I imagine that she now maintains herself principally by writing, though her appearance was smart, and not a syllable of complaint, or hint of a wish for assistance from any other hand, escaped her lips. She assured me that she might earn a great deal of money if she would only enlist among the wild crew who are daily inundating the public with pamphlets against the court, in which the queen is called nothing but l'execrable Antoinette, and la miserable femme du roi. Madame de Rome also confirmed what I have mentioned before, that the mildest appellation ever given her, is la femme du roi, and this is considered as an uncommon exertion of forbearance.

She presented me with a copy of the Anecdotes of Joseph the Second,' which she had translated, and of which scarcely a hundred had been sold. She ascribed the ill success of this speculation to the mortal hatred indiscriminately borne here towards every member of the house of Austria.

By her I was informed, that a snuff-dealer at Nancy has an idea of publishing a German theatre. Woe to us poor Germans!

But nothing during my interview with this lady

pierced my bosom so deeply as when she mentioned the loss of her husband. There, indeed, she touched a string in my heart that vibrated most feelingly in unison with her own; and yet, how much happier was she-how much happier was her husband, than myself! They had lived together in the joys of wedlock for five-and-twenty years, and she became not a widow till advanced in life. I possessed my Frederica only six years, and want yet some months of being thirty years old! All the happiness I can ever experience was compressed together within that short space. Ah! why were my days of bliss so few!Why did not fate reserve some drops of transport to soothe me in the vale of declining age! Since we are then once more children, the toys of nature, why is it denied me to do like children with their cakes and sweetmeats, to reserve the most delicious morsel for the last! Or, since I perhaps am to be early called away from a table, where for me there is no enjoyment, it may be that my Frederica is only summoned, first to wait and receive me at the door, where I have long been standing, that I may hear it closed behind me without repining, nor feel too deeply the voices of my poor infants as they strive to call me back.

Oh heaven! how the least circumstance leads me back to this one fatal point!

Let me let me return to Paris, where every one enjoys, and no one feels!—where every one participates, yet no one sympathizes!

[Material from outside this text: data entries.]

-- ==== Sys2Proof/Machine/Parts/Base.lean ====
section
/-! DEFINITION. Machine/Parts/Base.lean: the state of the pins, power, clocks, start-up, trust, control ports, mailboxes, errors, alarms, recorder and governor.
A default value of a field is its value in State.reset. -/
namespace Sys2Proof.Machine
open Sys2Proof

/-! ## Pins, power and clocks (02) -/

/-- One discrete input behind the conditioner (R57, R59): its filtered level (asserted; for CHAIN_IN: high), the times of the accepted edges of the window it is judged by, its flags and its latch. -/
structure InputCond where
  level : Bool := false
  edges : List Nat := []
  chatter : Bool := false
  stuck : Bool := false
  latched : Bool := false
  /-- the last accepted level when a latch that holds it began (PEER_ALIVE, R57) -/
  held : Bool := false
deriving DecidableEq, Repr

/-- A repair (R69, R70): a spare row of an SRAM macro for a faulty row, or the spare SerDes slice for a lane. -/
structure Repair where
  domain : Nat
  serdes : Bool
  macroId : W32
  fault : W16
  spare : Nat
  hours : W32
deriving DecidableEq, Repr

/-- The input conditioner (R57, R59), in the always-on domain. -/
structure Conditioner where
  pwrgood : InputCond := {}
  resetN : InputCond := { level := true }
  pwrfail : InputCond := {}
  perstA : InputCond := {}
  perstB : InputCond := {}
  peerAlive : InputCond := {}
  chainIn : InputCond := { level := true }
  /-- CHIP_INPUT_COND.IGNORED_EDGES, saturating at 255 -/
  ignoredEdges : Nat := 0
  /-- RESET_N edges counted since the window that exceeded the limit (R57) -/
  resetEdgeCount : Nat := 0
  /-- the count to record in a RESET_CHATTER event after the next boot -/
  resetChatter : Option Nat := none
deriving DecidableEq, Repr

/-- The discrete outputs of R54. -/
structure OutPins where
  faultAsserted : Bool := true
  tempAlert : Bool := false
  chainOutHigh : Bool := true
  vaulted : Bool := false
  /-- SMB_ALERT_N asserted (R498) -/
  smbAlert : Bool := false
deriving DecidableEq, Repr

/-- A fail-stop kept for the next boot (R494, R508 FAIL_STOP). -/
structure FailStopRec where
  cause : Nat
  /-- CODE of the error record written at the next boot -/
  code : W16
  faultReg : W64
  /-- the reading of R532 for a lost system reference -/
  reading : W32
deriving DecidableEq, Repr

/-- The always-on domain (R29, R45, R66, R111, R504): kept across chip resets, set when VDD_AON comes up. -/
structure Aon where
  powerCycles : W64 := 0
  hours : W32 := 0
  ms : W32 := 0
  lifeHours : W32 := 0
  /-- life consumption below one hour, in 1/2^32 s -/
  lifeFrac : Nat := 0
  /-- the always-on timer runs from the crystal (R45) -/
  onCrystal : Bool := false
  /-- EVR_SUPPRESSED, saturating -/
  suppressed : W32 := 0
  failStop : Option FailStopRec := none
  /-- pools this head owned when its Carafe was lost without a vault (R494, CARAFE_LOST) -/
  carafeLost : Option Byte := none
  /-- x8+x8 selected for a port's next fundamental reset (R111) -/
  x8A : Bool := false
  x8B : Bool := false
deriving DecidableEq, Repr
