-- ==== Sys2Proof/Syntax.lean ====
section
/-! DEFINITION. Syntax.lean: the commands, one constructor for each row of spec/opcode_table.json, with the rule that the row cites.
A row has its fields as operands, and what the part observes of the outside world in it: what host memory or media gave, how a physical operation ended, the chip time `at_` of an edge. -/
namespace Sys2Proof
open Machine
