/-- Complete the running command with an opcode. -/
def finishOp (op : Nat) (r : MReply) (s : State) : State :=
  match runningOp op s with
  | some c => mbxComplete c r s
  | none => s

/-- First of a list of checks that fails. -/
def firstFail : List (Bool × MReply) → Option MReply
  | [] => none
  | (bad, r) :: t => if bad then some r else firstFail t

/-- Requests of a port that need the control semaphore and have not started are refused with SEM_NOT_HELD (R119). -/
def refuseSem (p : Port) : List MCmd → State → State
  | [], s => s
  | c :: cs, s => refuseSem p cs (if c.hdr.port = p && cmdSem c.opcode then
      mbxAnswer c (replyErr .semNotHeld (ownerNum (s.sem 0).owner)) (mbxUnqueue c s) else s)

/-- A port loses every semaphore it holds (R112, R118, R119); its registers survive unless the reason is a reset. -/
def loseSems (p : Port) (why : LoseReason) (s : State) : State :=
  let held := s.heldBy p
  if held = [] then s
  else
    let s1 := { s with sems := Tbl.mapVals s.sems fun _ m => if m.owner = some p then { m with owner := none } else m }
    let s2 := s1.modPort p fun r => { r with leaseEnd := none, expired := r.expired || decide (why = .lease), linkReleased := r.linkReleased || decide (why = .link) }
    let s3 := if why = .reset then s2 else raiseCause p cSemLost s2
    let s4 := refuseSem p s3.mbx.accepted (raiseCause (otherPort p) cSemFreed s3)
    if held.contains 0 then event 1 0x24 (le8 (portNum p) ++ le8 why.num) (raiseAlarm 0x11 s4) else s4

/-! ## Owner slots and the report key (R85, R94, R96) -/

def ownerSlot (s : State) (n : Nat) : OwnerSlot :=
  if n = 0 then s.fuses.owner0 else if n = 1 then s.fuses.owner1 else if n = 2 then s.fuses.owner2 else s.fuses.owner3

/-- The hash of the slot that verified the running images; zero for the vendor key (R96). -/
def verifierHash (s : State) : List Byte := if s.boot.keySlot < 4 then (ownerSlot s s.boot.keySlot).hash else zeros 48

/-- The private scalar of the report key: it follows from the alias seed, the measurements, the owner key hash, and whether debug is open (R93, R94). -/
def reportScalar (s : State) : Nat :=
  Config.seedScalar (s.trust.aliasSeed.getD [] ++ (match s.boot.cc with | some i => i.measurement | none => []) ++ s.trust.measConfig ++ verifierHash s
    ++ le8 (if debugIsOpen s then 1 else 0))

/-- Units of R87: programming fuses is refused while PWRFAIL_N is asserted, while a flush runs, or while a rail alarm is active. -/
def powerRefused (s : State) : Bool := s.cond.pwrfail.level || s.phase = .flushing || s.phys.railAlarm != 0

/-- Write bytes to host memory behind a port (DMA of a mailbox command). -/
def hostWrite (p : Port) (addr : W64) (data : List Byte) (s : State) : State := emit (.hostWrite p addr data) s

end Sys2Proof.Machine
end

The morning was very fine, and we went out to take a walk. We passed through the busy tumultuous Rue St Honoré to the Place de Louis Quinze, and thence to the Tuileries. The genial mildness of the weather had invited many others, like ourselves, into the air. A number of people were reclining beneath the wall on the left hand of the gardens, particularly women and children, to enjoy the faint wintry rays of the benignant sun. The sight was soothing and interesting. I thought of the well-known horrors

committed by the prince de Lambesc on the very same spot, and could not forbear contrasting them in idea with the tranquil scene before me. It was a contrast by which the latter did not suffer.

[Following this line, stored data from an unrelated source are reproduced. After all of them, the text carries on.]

/-- Record a deferred error in a slice's log under its next SEQ, tell its controllers, write the event and raise the alarm (R174, R175); one that the log has is not recorded again. -/
def deferError (slice : Nat) (e : Deferred) (s : State) : State :=
  match Tbl.find s.slices slice with
  | none => s
  | some sl =>
    if sl.log.any (fun x => x.nsid = e.nsid && x.slba = e.slba && x.nlb = e.nlb && x.time = e.time) then s
    else
      let n := sl.total + 1
      let s1 := s.modSlice slice fun sl => { sl with
        total := n, log := (sl.log ++ [{ e with seq := n }]).drop (sl.log.length + 1 - 256), newest := Tbl.set sl.newest e.nsid n }
      let s2 := notifyAll noticeDeferred (sliceCtrls slice s1) s1
      raiseAlarm 0x42 (event 2 0x44 (le16 slice ++ zeros 2 ++ le32 e.nsid ++ le64 n ++ le64 e.slba ++ le64 e.nlb) s2)

/-- Entries of the log whose run a host's command has rid of all live poison change to overwritten (R177 STATE 3). -/
def deferSettle (nsid a n : Nat) (s : State) : State :=
  match Tbl.find s.ns nsid with
  | none => s
  | some v => s.modSlice v.slice fun sl => { sl with log := sl.log.map fun e =>
      if (decide (e.nsid = nsid) && e.live && decide (e.state < 2) && decide (e.slba < a + n) && decide (a < e.slba + e.nlb)
        && !(s.host.poison.any (poisonHits nsid none e.slba e.nlb))) then ({ e with state := 3 } : Deferred) else e }

/-- A poisoned range lies in a run of a deferred error, in one of the views that include it (R177). -/
def runPoisoned (s : State) (e : Deferred) : Bool :=
  s.host.poison.any fun p => p.nsid = e.nsid && decide (p.slba < e.slba + e.nlb) && decide (e.slba < p.slba + p.nlb) && match p.epoch with
    | none => e.live
    | some x => decide (e.epochFirst.toNat ≤ x) && decide (x ≤ e.epochLast.toNat)

/-- Entries under repair whose run holds no poison any more are repaired (R177 STATE 2). -/
def settleRepairs (nsid : Nat) (s : State) : State :=
  match Tbl.find s.ns nsid with
  | none => s
  | some v => s.modSlice v.slice fun sl => { sl with log := sl.log.map fun e =>
      if e.nsid = nsid && e.state = 1 && !runPoisoned s e then { e with state := 2 } else e }

/-! ## The dirty limit (R243 to R246) -/

/-- A bank of this head is erased on a module. -/
def bankErased (m : Module) (bank : Nat) : Bool := if bank = 0 then m.erased0 else m.erased1
def bankGen (m : Module) (bank : Nat) : Nat := if bank = 0 then m.gen0 else m.gen1

/-- Modules whose link is UP and on which a bank of this head is erased, ascending. -/
def bankSet (s : State) (bank : Nat) : List Nat := (List.range 96).filter fun n => (s.kport n).state = .up && bankErased (s.mod n) bank

/-- The bank that the next flush will write: the erased one whose previous use has the lower GEN; a bank that holds a vault still needed is none (R273 step 2, R274). -/
def flushBank (s : State) : Nat :=
  let kept := (match s.carafe.image with | some i => [i.bank] | none => []) ++ (match s.carafe.older with | some i => [i.bank] | none => [])
  let gen := fun b => (List.range 96).foldl (fun g n => max g (bankGen (s.mod n) b)) 0
  let ok := fun b => !kept.contains b && bankSet s b ≠ []
  if ok 0 && (!ok 1 || decide (gen 0 ≤ gen 1)) then 0 else if ok 1 then 1 else if gen 0 ≤ gen 1 then 0 else 1

/-- Modules of the vault set: link UP and the vault bank of the next flush erased, ascending (R267; log entry 217). -/
def vaultSet (s : State) : List Nat := bankSet s (flushBank s)

/-- The dirty limit L in bytes for n vault-set modules (R243, R267). -/
def dirtyLimitOf (n : Nat) : Nat :=
  if n < 8 then 0 else min (32 * 2 ^ 30) ((n * 997500000 - 1342177280) / 2 ^ 28 * 2 ^ 28)

def dirtyLimit (s : State) : Nat := dirtyLimitOf (vaultSet s).length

I remember once reading, but where I cannot recollect, of a little rural cottage, which, placed amid the pompous ruins of some magnificent building destroyed by an earthquake, makes an undescribable impression upon the traveller. I figure to myself that I must have felt much the same impression at the scene I beheld in the Tuileries.

We went for a few moments into the inner court of the palace. We found Swiss soldiers and national guards every where keeping sentry indiscriminately; yet methought they cast oblique glances at each other, like good and evil angels waiting together the departure of a soul which both have stretched out their arms to receive.

On the banks of the muddy Seine we took a coach, and drove to the Pont Neuf to pay our devotions at the statue of Henri Quatre. Thou excellent king!— on thy countenance is also legibly impressed the excellent man!-and the one is no less valuable than the other.

Thence we proceeded to the Palais, as it is called, where sentence is pronounced on criminals. We found the court full of horse-guards, and our driver said, in a careless and jocose manner, On donnera à un pauvre diable à déjeuner et à diner.

The meaning of this was, that the court of justice was about to condemn a culprit, who was immediately to be executed. I shuddered at this hardened indifference to so awful a scene. Our valet was much in the same story, and spoke with equal composure of an execution, as of dancing on the rope.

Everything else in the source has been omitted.